The WebEx that we're having it on Monday is basically a recap of what Dr. Pimentel presents in his poster at DDW. Obviously DDW is a fairly focused audience. And we just wanted to make sure that analysts, investors and potential partners were able to look at all the data sort of at the same time on Monday..
Sure. Great, thank you.
And then can you - I guess characterize for us again the differentiation - the differentiating characteristics between SYN-010 and versus other IBS-C drugs out there?.
I think the primary differentiators including the underlying cause in this particular set of patients, which is methane production. And our drug is very, very safe, we didn't see anything any serious adverse events. It does not cause diarrhea like the other drugs that are either in development or in the market at this time.
Those are the two primary differentiators I think for this particular compound..
Okay fantastic thank you.
And then finally for, can you give us some idea of how much you estimate a Phase 3 program for SYN-010 will run?.
At the moment our best estimate is around $50 million give or take..
Okay..
And it will be depend heavily on the powering of that particular study. The ad board that we are having is designed to talk through a lot of those questions, also coming up in a couple of weeks. And then obviously we have to present this to the FDA at the end of Phase 2 discussion and get their input.

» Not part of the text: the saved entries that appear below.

/-- α^j is a root of the generator (R305), for the four syndromes. -/
theorem generator_root {j f : Nat} (hj : j < 4) (hf : f < 256) : gfMul (gfMul (gfMul (gfMul f (gfPow j)) (gfPow j)) (gfPow j)) (gfPow j)
    = gfMul (gfMul (gfMul (gfMul f 0x0F) (gfPow j) ^^^ gfMul f 0x36) (gfPow j) ^^^ gfMul f 0x78) (gfPow j) ^^^ gfMul f 0x40 := by
  have all : ∀ j < 4, ∀ f < 256, gfMul (gfMul (gfMul (gfMul f (gfPow j)) (gfPow j)) (gfPow j)) (gfPow j)
      = gfMul (gfMul (gfMul (gfMul f 0x0F) (gfPow j) ^^^ gfMul f 0x36) (gfPow j) ^^^ gfMul f 0x78) (gfPow j) ^^^ gfMul f 0x40 := by
    decide +kernel
  exact all j hj f hf

/-! ## Syndromes (R306, R311) -/

section
variable {j : Nat}

/-- The value of a word of symbols at α^j. -/
def syndrome (j : Nat) (w : List Nat) : Nat := w.foldl (fun acc c => gfMul acc (gfPow j) ^^^ c) 0

/-- The remainder's register with one more symbol (R306). -/
def rsStep (r : Nat × Nat × Nat × Nat) (u : Nat) : Nat × Nat × Nat × Nat :=
  let f := u ^^^ r.1
  (r.2.1 ^^^ gfMul f 0x0F, r.2.2.1 ^^^ gfMul f 0x36, r.2.2.2 ^^^ gfMul f 0x78, gfMul f 0x40)

/-- The four symbols of a register are bytes. -/
def rsBytes (r : Nat × Nat × Nat × Nat) : Prop := r.1 < 256 ∧ r.2.1 < 256 ∧ r.2.2.1 < 256 ∧ r.2.2.2 < 256

/-- The value of a register at α^j. -/
def rsValue (j : Nat) (r : Nat × Nat × Nat × Nat) : Nat :=
  gfMul (gfMul (gfMul r.1 (gfPow j) ^^^ r.2.1) (gfPow j) ^^^ r.2.2.1) (gfPow j) ^^^ r.2.2.2

/-- The product with α^(4j). -/
def gfUp (j x : Nat) : Nat := gfMul (gfMul (gfMul (gfMul x (gfPow j)) (gfPow j)) (gfPow j)) (gfPow j)

theorem syndrome_lt : ∀ {w : List Nat}, (∀ c ∈ w, c < 256) → syndrome j w < 256 := by
  intro w
  induction w using List.reverseRecOn with
  | nil => exact fun _ => Nat.zero_lt_succ 255
  | append_singleton w c ih =>
    intro h
    have hw := ih fun x hx => h x (List.mem_append_left _ hx)
    rw [syndrome, List.foldl_append]
    exact xor_byte (gfMul_lt hw _) (h c (by simp))

theorem syndrome_snoc (w : List Nat) (c : Nat) : syndrome j (w ++ [c]) = gfMul (syndrome j w) (gfPow j) ^^^ c := by
  rw [syndrome, List.foldl_append]
  rfl

/-- The symbolwise sum of two registers. -/
def rsXor (p q : Nat × Nat × Nat × Nat) : Nat × Nat × Nat × Nat :=
  (p.1 ^^^ q.1, p.2.1 ^^^ q.2.1, p.2.2.1 ^^^ q.2.2.1, p.2.2.2 ^^^ q.2.2.2)

/-- What the generator takes off for one leading symbol. -/
def rsTap (f : Nat) : Nat × Nat × Nat × Nat := (gfMul f 0x0F, gfMul f 0x36, gfMul f 0x78, gfMul f 0x40)

theorem rsStep_eq (r : Nat × Nat × Nat × Nat) (u : Nat) : rsStep r u = rsXor (r.2.1, r.2.2.1, r.2.2.2, 0) (rsTap (u ^^^ r.1)) := by
  simp only [rsStep, rsXor, rsTap, Nat.zero_xor]

theorem rsBytes_tap {f : Nat} (h : f < 256) : rsBytes (rsTap f) := by
  dsimp only [rsBytes, rsTap]
  exact ⟨gfMul_lt h 0x0F, gfMul_lt h 0x36, gfMul_lt h 0x78, gfMul_lt h 0x40⟩

theorem rsBytes_lead {x : Nat} (h : x < 256) : rsBytes (x, 0, 0, 0) :=
  ⟨h, Nat.zero_lt_succ 255, Nat.zero_lt_succ 255, Nat.zero_lt_succ 255⟩

theorem rsBytes_shift {r : Nat × Nat × Nat × Nat} (h : rsBytes r) : rsBytes (r.2.1, r.2.2.1, r.2.2.2, 0) :=
  ⟨h.2.1, h.2.2.1, h.2.2.2, Nat.zero_lt_succ 255⟩

theorem rsBytes_step {r : Nat × Nat × Nat × Nat} (h : rsBytes r) {u : Nat} (hu : u < 256) : rsBytes (rsStep r u) := by
  obtain ⟨a0, a1, a2, a3⟩ := rsBytes_shift h
  obtain ⟨b0, b1, b2, b3⟩ := rsBytes_tap (xor_byte hu h.1)
  rw [rsStep_eq]
  exact ⟨xor_byte a0 b0, xor_byte a1 b1, xor_byte a2 b2, xor_byte a3 b3⟩

theorem rsValue_xor {p q : Nat × Nat × Nat × Nat} (hp : rsBytes p) (hq : rsBytes q) :
    rsValue j (rsXor p q) = rsValue j p ^^^ rsValue j q := by
  obtain ⟨p0, p1, p2, -⟩ := hp
  obtain ⟨q0, q1, q2, -⟩ := hq
  have shuffle : ∀ a b c d : Nat, (a ^^^ b) ^^^ (c ^^^ d) = (a ^^^ c) ^^^ (b ^^^ d) := fun a b c d => by
    simp only [Nat.xor_assoc, Nat.xor_left_comm]
  unfold rsValue rsXor
  dsimp only
  rw [gfMul_xor p0 q0, shuffle, gfMul_xor (xor_byte (gfMul_lt p0 _) p1) (xor_byte (gfMul_lt q0 _) q1), shuffle,
    gfMul_xor (xor_byte (gfMul_lt (xor_byte (gfMul_lt p0 _) p1) _) p2) (xor_byte (gfMul_lt (xor_byte (gfMul_lt q0 _) q1) _) q2), shuffle]

theorem gfUp_xor {x y : Nat} (hx : x < 256) (hy : y < 256) : gfUp j (x ^^^ y) = gfUp j x ^^^ gfUp j y := by
  unfold gfUp
  rw [gfMul_xor hx hy, gfMul_xor (gfMul_lt hx _) (gfMul_lt hy _), gfMul_xor (gfMul_lt (gfMul_lt hx _) _) (gfMul_lt (gfMul_lt hy _) _),
    gfMul_xor (gfMul_lt (gfMul_lt (gfMul_lt hx _) _) _) (gfMul_lt (gfMul_lt (gfMul_lt hy _) _) _)]

theorem gfMul_zero_left (b : Nat) : gfMul 0 b = 0 := by
  have twice := gfMul_xor (Nat.zero_lt_succ 255) (Nat.zero_lt_succ 255) b
  rwa [Nat.xor_self, Nat.xor_self] at twice

/-- A register moved up by one place has lost its leading symbol. -/
theorem rsValue_shift {r : Nat × Nat × Nat × Nat} (h : rsBytes r) :
    gfMul (rsValue j r) (gfPow j) = gfUp j r.1 ^^^ rsValue j (r.2.1, r.2.2.1, r.2.2.2, 0) := by
  have lead : rsValue j (gfMul r.1 (gfPow j), 0, 0, 0) = gfUp j r.1 := by simp only [rsValue, gfUp, Nat.xor_zero]
  have moved : gfMul (rsValue j r) (gfPow j) = rsValue j (rsXor (gfMul r.1 (gfPow j), 0, 0, 0) (r.2.1, r.2.2.1, r.2.2.2, 0)) := by
    simp only [rsValue, rsXor, Nat.zero_xor, Nat.xor_zero]
  rw [moved, rsValue_xor (rsBytes_lead (gfMul_lt h.1 _)) (rsBytes_shift h), lead]

/-- One more symbol: the register's value moves up by α^j and takes the symbol's part. -/
theorem rsValue_step (hj : j < 4) {r : Nat × Nat × Nat × Nat} (h : rsBytes r) {u : Nat} (hu : u < 256) :
    rsValue j (rsStep r u) = gfMul (rsValue j r) (gfPow j) ^^^ gfUp j u := by
  have hf := xor_byte hu h.1
  have tap : rsValue j (rsTap (u ^^^ r.1)) = gfUp j (u ^^^ r.1) := by
    dsimp only [rsValue, rsTap, gfUp]
    exact (generator_root hj hf).symm
  rw [rsStep_eq, rsValue_xor (rsBytes_shift h) (rsBytes_tap hf), tap, gfUp_xor hu h.1, rsValue_shift h]
  simp only [Nat.xor_assoc, Nat.xor_comm]

/-- The register holds the remainder: its value is the word's, moved up by four places. -/
theorem syndrome_up (hj : j < 4) : ∀ {w : List Nat}, (∀ c ∈ w, c < 256) →
    rsBytes (w.foldl rsStep (0, 0, 0, 0)) ∧ gfUp j (syndrome j w) = rsValue j (w.foldl rsStep (0, 0, 0, 0)) := by
  intro w
  induction w using List.reverseRecOn with
  | nil =>
    intro _
    refine ⟨rsBytes_lead (Nat.zero_lt_succ 255), ?_⟩
    simp [syndrome, gfUp, rsValue, gfMul_zero_left]
  | append_singleton w c ih =>
    intro h
    have small : ∀ x ∈ w, x < 256 := fun x hx => h x (List.mem_append_left _ hx)
    have hc : c < 256 := h c (by simp)
    obtain ⟨bytes, up⟩ := ih small
    rw [List.foldl_append, List.foldl_cons, List.foldl_nil]
    refine ⟨rsBytes_step bytes hc, ?_⟩
    rw [rsValue_step hj bytes hc, ← up, syndrome_snoc, gfUp_xor (gfMul_lt (syndrome_lt small) _) hc]
    rfl

/-- A word with its check symbols has every syndrome 0. -/
theorem syndrome_checked (hj : j < 4) {w : List Nat} (h : ∀ c ∈ w, c < 256) : syndrome j (w ++ rsCheck w) = 0 := by
  obtain ⟨⟨b0, b1, b2, b3⟩, up⟩ := syndrome_up hj h
  have check : rsCheck w = [(w.foldl rsStep (0, 0, 0, 0)).1, (w.foldl rsStep (0, 0, 0, 0)).2.1, (w.foldl rsStep (0, 0, 0, 0)).2.2.1,
      (w.foldl rsStep (0, 0, 0, 0)).2.2.2] := rfl
  rw [check]
  generalize w.foldl rsStep (0, 0, 0, 0) = r at b0 b1 b2 b3 up ⊢
  have hs := syndrome_lt (j := j) h
  have split : w ++ [r.1, r.2.1, r.2.2.1, r.2.2.2] = (((w ++ [r.1]) ++ [r.2.1]) ++ [r.2.2.1]) ++ [r.2.2.2] := by simp
  have moved : syndrome j (w ++ [r.1, r.2.1, r.2.2.1, r.2.2.2])
      = rsValue j (rsXor (gfMul (syndrome j w) (gfPow j), 0, 0, 0) r) := by
    rw [split]
    simp only [syndrome_snoc, rsValue, rsXor, Nat.zero_xor]
  have lead : rsValue j (gfMul (syndrome j w) (gfPow j), 0, 0, 0) = gfUp j (syndrome j w) := by simp only [rsValue, gfUp, Nat.xor_zero]
  rw [moved, rsValue_xor (rsBytes_lead (gfMul_lt hs _)) ⟨b0, b1, b2, b3⟩, lead, up, Nat.xor_self]

end

/-! ## A poisoned sector (R308, R310, R311) -/

/-- The three symbols of a fold. -/
def foldSyms (f : Nat) : List Nat := [bits f 16 8, bits f 8 8, bits f 0 8]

Obviously they really look and see what we need to do. The regulatory guidelines are very, very clear. [indiscernible] has already gone through the process as has [indiscernible] which is the synergy drug. So there is a well-trodden pathway that we probably need to go down and be very specific with.
Our drug is also a 505(b)(2) probably which is a little bit of a different pathway. We have a very good safety record with respect to lovastatin lactone. And so we're hopeful been that we can go up and potentially not have to dose as many patients as the prior studies and we can move on forward from there..
Great thank you so much..
You bet thank you..
The next question will come from Tim Chiang of BTIG. Please go ahead..
Hi, Jeff. I assume I believe in anything that changed since the beginning of the year in terms how you guys think about the Phase 3 plan for SYN-010. And how you're going to approach the FDA in setting up the trial design. I mean is it basically one study that you want to run.
And I think the last time you guys discussed the trial, you really wanted to be an all comers trial.
Is that still the case heading to this FDA meeting later this summer?.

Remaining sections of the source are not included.